The global publishing firm’s stock fell by almost ten per cent on the back of a profit warning and the news that it will suspend its share buy-back programme and investigate cost cutting measures. It is likely to be adversely affected by the Government’s decision to cancel GCSE and A-Level exams and the closure of 22,000 test centres that assess a range of other qualifications.
Its share price now stands at 507.49p and the closure of its VUE testing centres until at least mid-April is expected to affect operating profit by at least £25m to £35m. Testing cancellations in the US are predicted to be detrimental to operating profit by at least a further £15m with more announcements still to come there.

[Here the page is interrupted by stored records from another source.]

-- ==== Sys2Proof/Machine/FlashBlocks.lean ====
section
/-!
DEFINITION. Machine/FlashBlocks.lean: the blocks of the modules as FTL uses them (chapter 05): page headers (R177,
R178), choice of dies and blocks (R174, R176, R180, R201), wear and retirement (R198 to R200), refresh (R197), and the
moss tier's size and fill (R181, R184).
-/

namespace Sys2Proof.Machine

/-! Page headers (R177, R178). -/

/-- A page header (R177): 64 bytes, little-endian. -/
def pageHeader (kind epoch pageSeq unit page head firstHdr dataCrc : Nat) : List Byte :=
  let h := leBytes 2 0x4850 ++ leBytes 1 1 ++ leBytes 1 kind ++ leBytes 4 epoch ++ leBytes 8 pageSeq ++ leBytes 6 unit ++
    leBytes 2 page ++ leBytes 2 head ++ leBytes 2 firstHdr ++ leBytes 4 dataCrc ++ List.replicate 28 0
  h ++ leBytes 4 (crc32c h)

/-- The checks of R178 on a page header read with its page: MAGIC, VERSION, HDR_CRC and DATA_CRC, and the place. -/
def pageHeaderPasses (h : List Byte) (unit page dcrc : Nat) : Bool :=
  h.length == 64 && leNat (h.take 2) == 0x4850 && leNat ((h.drop 2).take 1) == 1 &&
  leNat (h.drop 60) == crc32c (h.take 60) && leNat ((h.drop 28).take 4) == dcrc &&
  leNat ((h.drop 16).take 6) == unit && leNat ((h.drop 22).take 2) == page

/-- What is programmed for one page: its 16,384 data bytes, then its page header. The page takes the next PAGE_SEQ. -/
def State.pageImage (s : State) (kind unit page firstHdr : Nat) (data : List Byte) : List Byte × State :=
  let d := padTo 16384 data
  let n := s.frn.pageSeq + 1
  (d ++ pageHeader kind s.frnEpoch n unit page s.tck.headSlot firstHdr (crc32c d),
   { s with frn := { s.frn with pageSeq := n } })

/-- The images of consecutive pages from a byte string; `starts` are the offsets at which chunk headers or records
begin. -/
def State.pageImages (s : State) (kind unit page : Nat) (starts : List Nat) (bytes : List Byte) :
    Nat → List Byte × State
  | 0 => ([], s)
  | k + 1 =>
    let here := starts.filter (fun o => o < 16384)
    let (img, s1) := s.pageImage kind unit page (here.foldl min 0xFFFF) (bytes.take 16384)
    let later := (starts.filter (fun o => 16384 ≤ o)).map (fun o => o - 16384)
    let (rest, s2) := s1.pageImages kind unit (page + 1) later (bytes.drop 16384) k
    (img ++ rest, s2)

/-! Dies and blocks. -/

/-- The key of a block: its place without the offset (R157). -/
def blockKey (port die block : Nat) : Nat := (port * 128 + die) * 8192 + block

/-- The module, die and block of a block key. -/
def keyPort (k : Nat) : Nat := k / 2 ^ 20
def keyDie (k : Nat) : Nat := k / 8192 % 128
def keyBlock (k : Nat) : Nat := k % 8192

/-- The place of a block's first byte. -/
def placeOf (k : Nat) : Nat := k * 2 ^ 20

/-- Bytes of a block in SLC mode and in dense mode (R176). -/
def FrnDesc.slcBytes (d : FrnDesc) : Nat := d.pages / d.bits * 16384
def FrnDesc.denseBytes (d : FrnDesc) : Nat := d.pages * 16384

/-- The failure domain of a module (FTL.FDOM). -/
def State.domain (s : State) (n : Nat) : Nat := s.fld (F.FTL.FDOM.DOMAIN.nth n)

/-- The lowest-numbered die of a side on a module (R174). -/
def State.lowestDie (s : State) (d : FrnDesc) (side : Nat) : Option Nat :=
  (List.range d.dies).find? (fun die => d.hasDie die && s.dieSide d die == side)

/-- A block is an anchor block of some side (R174). -/
def State.anchorBlock (s : State) (n : Nat) (d : FrnDesc) (die block : Nat) : Bool :=
  decide (block < 2) && (n == s.fld F.FTL.ANCHOR.MOD_A || n == s.fld F.FTL.ANCHOR.MOD_B) &&
  (s.lowestDie d 0 == some die || s.lowestDie d 1 == some die)

/-- Blocks of a die that stripes use, as members or as replacements. -/
def State.stripeBlocks (s : State) (n die : Nat) : List Nat :=
  let inMember (m : Nat) (dies : List (Nat × Nat)) : List Nat :=
    if m = n then (dies.filter (fun p => p.1 = die)).map Prod.snd else []
  s.ftl.stripes.flatMap (fun p => p.2.members.flatMap (fun (m : StripeMember) =>
    inMember m.module m.dies ++ (match m.repl with | some (r, ds, _) => inMember r ds | none => [])))

/-- Wear of a block. -/
def State.blockWear (s : State) (k : Nat) : BlockWear := Tab.getD s.ftl.wear k ⟨0, [], false⟩

/-- The blocks of a die that are free: in no unit, not retired, and no anchor block. -/
def State.freeBlocks (s : State) (n : Nat) (d : FrnDesc) (die : Nat) : List Nat :=
  let used := s.stripeBlocks n die
  (List.range d.blocks).filter (fun b =>
    b ∉ used && (Tab.find s.ftl.blocks (blockKey n die b)).isNone && !(s.blockWear (blockKey n die b)).retired &&
    !s.anchorBlock n d die b)

/-- The free block of a die with the lowest erase count, the lowest number on a tie (R201). -/
def State.freeBlock (s : State) (n : Nat) (d : FrnDesc) (die : Nat) : Option Nat :=
  (s.freeBlocks n d die).foldl (fun (best : Option Nat) b =>
    match best with
    | none => some b
    | some c => if (s.blockWear (blockKey n die b)).erases8 < (s.blockWear (blockKey n die c)).erases8 then some b else best)
    none

/-- The wear reserve of a module is exhausted (R199). -/
def State.reserveGone (s : State) (n : Nat) : Bool := (s.fld (F.FTL.MOD_WEAR0.STATE.nth n)).testBit 3

/-- FTL may place new data on a die: the module is usable and meets R176, its reserve lasts (R199), and the die is
driven, not failed, and has not refused the epoch (R180, R265). -/
def State.mayUse (s : State) (n die : Nat) : Bool :=
  match (s.port n).desc with
  | none => false
  | some d => (s.port n).usable && d.geometryOk && !s.reserveGone n && s.drives d die && s.dieSide d die == s.ftl.side &&
    !s.dieFailed n die &&
    Tab.find (s.port n).refused die != some s.frnEpoch

/-- Every die FTL may use: port and die. -/
def State.usableDies (s : State) : List (Nat × Nat) :=
  (Tab.keys s.frn.ports).flatMap (fun n =>
    ((List.range 128).filter (fun die => s.mayUse n die)).map (fun die => (n, die)))

/-- Commands a die has still to answer (R182): the least busy die has the fewest. -/
def State.busyness (s : State) (p : Nat × Nat) : Nat :=
  (((s.port p.1).cmds.filter (fun q => q.2.die = p.2)).length +
    ((s.port p.1).held.filter (fun c => c.die = p.2)).length)

/-- The least busy of some dies, the first on a tie. -/
def State.leastBusy (s : State) (l : List (Nat × Nat)) : Option (Nat × Nat) :=
  l.foldl (fun (best : Option (Nat × Nat)) p =>
    match best with
    | none => some p
    | some q => if s.busyness p < s.busyness q then some p else best) none

/-- Room left in an open block of a use on a die: its key and free bytes. -/
def State.openOn (s : State) (use n die : Nat) : Option (Nat × MossBlock) :=
  s.ftl.blocks.find? (fun p => keyPort p.1 = n ∧ keyDie p.1 = die ∧ p.2.use = use ∧ p.2.state = 1)

/-- Bytes of an SLC block on a module. -/
def State.slcSize (s : State) (n : Nat) : Nat := ((s.port n).desc.map FrnDesc.slcBytes).getD 0

/-- Raw capacity of the dies the head drives, measured in dense mode. -/
def State.rawCapacity (s : State) : Nat :=
  s.frn.ports.foldl (fun t p =>
    match p.2.desc with
    | some d => if d.geometryOk then t + ((List.range d.dies).filter (s.drives d)).length * d.blocks * d.denseBytes else t
    | none => t) 0

/-- The moss tier's size in bytes (R181). -/
def State.mossSize (s : State) : Nat := s.rawCapacity * s.fld F.FTL.CONFIG.MOSS_PCT / 100

/-- FTL may draw one more block of a module into the moss tier: the blocks drawn, of every side held, stay within
its size (R181). -/
def State.mossRoom (s : State) (n : Nat) : Bool :=
  decide ((s.ftl.blocks ++ ((s.other.map (fun o => o.1.blocks)).getD [])).foldl (fun t p =>
    if p.2.use = 3 then t else t + s.slcSize (keyPort p.1)) (s.slcSize n) ≤ s.mossSize)

/-- The die can take `need` bytes of a use: an open block has room, or a block is free. -/
def State.canTake (s : State) (use need : Nat) (p : Nat × Nat) : Bool :=
  (match s.openOn use p.1 p.2 with
   | some (_, b) => decide (b.fill + need ≤ s.slcSize p.1)
   | none => false) ||
  (match (s.port p.1).desc with
   | some d => s.mossRoom p.1 && (s.freeBlock p.1 d p.2).isSome && decide (need ≤ d.slcBytes)
   | none => false)

/-- UNIT.KIND of a block by its use (R170). -/
def unitKind (use : Nat) : Nat := if use = 0 then 1 else if use = 3 then 3 else 2

/-- A block's state changed, with its UNIT item (R170). -/
def State.setBlockState (s : State) (key state : Nat) : State :=
  match Tab.find s.ftl.blocks key with
  | none => s
  | some b =>
    let s1 : State := { s with ftl := { s.ftl with blocks := Tab.insert s.ftl.blocks key { b with state := state } } }
    s1.formRecord [.unit (unitKind b.use) (placeOf key) state] none true

/-- A free block opened for a use. -/
def State.openFree (s : State) (use n die block : Nat) : State :=
  let b : MossBlock := { use := use, state := 1, fill := 0, live := 0, opened := s.now }
  let s1 : State := { s with ftl := { s.ftl with blocks := Tab.insert s.ftl.blocks (blockKey n die block) b } }
  s1.formRecord [.unit (unitKind use) (placeOf (blockKey n die block)) 1] none true

/-- An open block of a use with room for `need` bytes on a die; one without room is closed, and a free block opened. -/
def State.openBlock (s : State) (use need n die : Nat) : Option (Nat × State) :=
  let fresh (t : State) : Option (Nat × State) :=
    match (t.port n).desc with
    | none => none
    | some d => if t.mossRoom n then (t.freeBlock n d die).map (fun b => (blockKey n die b, t.openFree use n die b)) else none
  match s.openOn use n die with
  | some (k, b) => if b.fill + need ≤ s.slcSize n then some (k, s) else fresh (s.setBlockState k 2)
  | none => fresh s

/-- Bytes written into a block, and bytes of live chunk copies among them. -/
def State.fillBlock (s : State) (key bytes live : Nat) : State :=
  { s with ftl := { s.ftl with blocks := Tab.modify s.ftl.blocks key (fun (b : MossBlock) =>
      { b with fill := b.fill + bytes, live := b.live + live }) } }

/-- Fill of a block. -/
def State.blockFill (s : State) (key : Nat) : Nat := ((Tab.find s.ftl.blocks key).map MossBlock.fill).getD 0

/-- PROGRAM of consecutive pages of an SLC block. -/
def State.programSlc (s : State) (key page count : Nat) (images : List Byte) (u : Purpose) (host : Bool) : State :=
  s.issue (keyPort key)
    { frnCmd 2 (keyDie key) (keyBlock key) page count 0 false u host with mode := 1, data := images }

/-! Wear (R198 to R200). -/

/-- A block is retired (R198), by its cause. -/
def State.retireBlock (s : State) (key cause : Nat) : State :=
  let w := s.blockWear key
  if w.retired then s
  else
    let s1 : State := { s with ftl := { s.ftl with wear := Tab.insert s.ftl.wear key { w with retired := true } } }
    let s2 := s1.formRecord [.retire (keyPort key) (keyDie key) (keyBlock key) cause] none true
    let s3 := (s2.saturate (F.FTL.MOD_WEAR0.RETIRED.nth (keyPort key))).count F.FTL.STAT.COUNT 9
    (s3.event Src.FTL 6 (keyPort key) (keyDie key * 8192 + keyBlock key) cause).reserveCheck (keyPort key)

/-- A page of a block has needed die parity or RDN (R198, cause 3). -/
def State.noteRecovered (s : State) (key page : Nat) : State :=
  let w := s.blockWear key
  if w.recovered.contains page then s
  else { s with ftl := { s.ftl with wear := Tab.insert s.ftl.wear key { w with recovered := w.recovered ++ [page] } } }

/-- A running average of R200. -/
def average (e x w : Nat) : Nat := ((e : Int) + ((x : Int) - (e : Int)).tdiv w).toNat

/-- The averages of a die. -/
def State.dieWear (s : State) (n die : Nat) : DieWear :=
  Tab.getD s.ftl.dies (n * 128 + die) ⟨0, 0, false, false⟩

/-- The greatest of a quantity over a module's dies. -/
def State.worstDie (s : State) (n : Nat) (f : DieWear → Nat) : Nat :=
  (s.ftl.dies.filter (fun p => p.1 / 128 = n)).foldl (fun m p => max m (f p.2)) 0

/-- The averages of a die after an operation, shown and warned of (R200). -/
def State.setDieWear (s : State) (n die : Nat) (w : DieWear) : State :=
  let s1 : State := { s with ftl := { s.ftl with dies := Tab.insert s.ftl.dies (n * 128 + die) w } }
  (s1.put (F.FTL.MOD_WEAR1.PLOOP.nth n) (s1.worstDie n DieWear.ep)).put (F.FTL.MOD_WEAR1.RETRY.nth n)
    (s1.worstDie n DieWear.er)

/-- A program of a die has taken loops (R200): E_p, and PLOOP_WARN once until it falls back. -/
def State.programLoops (s : State) (n die loops : Nat) : State :=
  match (s.port n).desc with
  | none => s
  | some d =>
    let w := s.dieWear n die
    let ep := average w.ep (16 * loops) 64
    let high := decide (ep > 16 * d.loops + s.fld F.FTL.WEAR_CTL.PLOOP_MARGIN)
    let s1 := s.setDieWear n die { w with ep := ep, ploopWarned := high }
    if high && !w.ploopWarned then s1.event Src.FTL 10 n die else s1

/-- A read of a die has taken retries (R200): E_r, and RETRY_WARN once until it falls back. -/
def State.readRetries (s : State) (n die retries : Nat) : State :=
  let w := s.dieWear n die
  let er := average w.er (256 * retries) 256
  let high := decide (er > s.fld F.FTL.WEAR_CTL.RETRY_THR)
  let s1 := s.setDieWear n die { w with er := er, retryWarned := high }
  if high && !w.retryWarned then s1.event Src.FTL 11 n die else s1

/-- A block has been erased (R201): an SLC erase counts one eighth. -/
def State.blockErased (s : State) (key eighths : Nat) : State :=
  let w := s.blockWear key
  let n := keyPort key
  let s1 : State := { s with ftl := { s.ftl with
    wear := Tab.insert s.ftl.wear key { w with erases8 := w.erases8 + eighths, recovered := [] } } }
  let all := s1.ftl.wear.filter (fun p => keyPort p.1 = n)
  let most := all.foldl (fun m p => max m (p.2.erases8 / 8)) 0
  let total := all.foldl (fun m p => m + p.2.erases8) 0
  let blocks := match (s1.port n).desc with
    | some d => ((List.range d.dies).filter (s1.drives d)).length * d.blocks
    | none => 0
  (s1.put (F.FTL.MOD_WEAR1.MAX_ERASE.nth n) (min most 65535)).put (F.FTL.MOD_WEAR1.AVG_ERASE.nth n)
    (if blocks = 0 then 0 else total / 8 / blocks)

/-- The block has reached LIMIT_PCT percent of the rated cycles (R198, cause 4). -/
def State.wornOut (s : State) (key : Nat) : Bool :=
  match (s.port (keyPort key)).desc with
  | some d => decide ((s.blockWear key).erases8 * 100 ≥ 8 * d.cycles * s.fld F.FTL.WEAR_CTL.LIMIT_PCT)
  | none => false

/-! Refresh (R197). -/

/-- A read that succeeded asks for a refresh (R197). -/
def State.weakRead (s : State) (n level maxCorr : Nat) : Bool :=
  decide (level ≥ s.fld F.FTL.RETRY_CTL.REFRESH_RETRY) ||
  (match (s.port n).desc with
   | some d => decide (maxCorr * 100 > s.fld F.FTL.RETRY_CTL.REFRESH_PCT * d.corrLimit)
   | none => false)

/-! Moss fill (R184). -/

/-- The moss tier's use in bytes (R184): chunk copies, journal blocks and open blocks, of every side held. -/
def State.mossUsed (s : State) : Nat :=
  (s.ftl.blocks ++ ((s.other.map (fun o => o.1.blocks)).getD [])).foldl (fun t p =>
    t + (if p.2.use = 3 then 0 else if p.2.use = 0 ∧ p.2.state ≠ 1 then p.2.live else s.slcSize (keyPort p.1))) 0

/-- Fill reaches a percentage of the tier. -/
def State.mossAtLeast (s : State) (pct : Nat) : Bool :=
  s.mossSize != 0 && decide (s.mossUsed * 100 ≥ pct * s.mossSize)

/-- The moss bytes freed in the tick before (R184), over every side held. -/
def State.mossFreed (s : State) : Nat := s.ftl.freedLast + ((s.other.map (fun o => o.1.freedLast)).getD 0)

/-- MOSS_STATE and its events (R184). -/
def State.mossMarks (s : State) : State :=
  let was := s.fld F.FTL.STATUS.MOSS_STATE
  let full := s.fld F.FTL.MOSS_CTL.FULL
  let now :=
    if s.mossAtLeast full then 2
    else if was = 2 ∧ s.mossAtLeast (full - s.fld F.FTL.MOSS_CTL.HYST) then 2
    else if s.mossAtLeast (s.fld F.FTL.MOSS_CTL.HIGH) then 1 else 0
  let s1 := if was = now then s else s.put F.FTL.STATUS.MOSS_STATE now
  let s2 := if was = 0 ∧ now ≥ 1 then s1.event Src.FTL 1 else s1
  if was < 2 ∧ now = 2 then s2.event Src.FTL 2 else s2

/-- The moss bytes freed in the tick that ends become those of the last tick (R184). -/
def State.mossTurn (s : State) : State :=
  { s with ftl := { s.ftl with freedLast := s.ftl.freedNow, freedNow := 0 } }

end Sys2Proof.Machine
end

It’s not all bad news for the education giant though, some analysts are optimistic about the potential that the influx of home-schooling could have on its online resources. Carol Vorderman announced her maths site, which is Pearson-owned, would offer free access to parents this week and the site was swamped with interest causing it to temporarily crash. Pearson has been trying to revamp its digital offering for some time so the current school, college and university closures could provide a boost for its online offering. Neil Wilson from Markets.com said: “’Pearson has paused its buyback but is benefiting from a significant rise on online product – it could be a key moment in this division, albeit clearly there is an impact on its businesses that rely on learners and staff being able to access physical sites.’
Barclays upped its rating on the educational publisher to ‘equal weight’ this week and raised its target price to 540p but it also slashed its earnings per share forecast for 2020 by 24 per cent.
Another company that has been impacted by the sudden shift to distance working and learning is online conferencing firm Zoom. Its shares have soared 107 per cent since the beginning of the year, now standing at 140.28p at the time of writing.
The software has come into its own since coronavirus quarantine, enabling home schooling, remote working and online parties with ease. With a market capitalisation of just over $39 billion, including cash and cash equivalents of $855 million, the stock is now trading at almost 32 times the revenue it is projected to make next year.
So, has the online conferencing software reached its peak or could its price still zoom further into the stratosphere?
Obviously, the current unprecedented situation has helped its growth enormously but it’s interesting that its expansion is still faster than its other competitors in the same marketplace. Zoom’s revenue growth is projected to be almost 50 per cent this year, compared to Twilo’s expectation of 30.6 per cent and Workday’s projected growth of 20 per cent. RBC Capital analyst, Alex Zukin points out that: “Downloads of the Zoom smartphone app this month are 183% above recent averages on a daily basis.”
Even before the widespread switch to remote working, Zoom had reported some impressive results with a revenue growth of 78 per cent year on year to $188 million and a 61 per cent surge in customers with over ten employees.
With $855 million in cash and no debt, the video conferencing firm also has a strong balance sheet so there could easily be the potential for the party to stretch on beyond the current pandemic.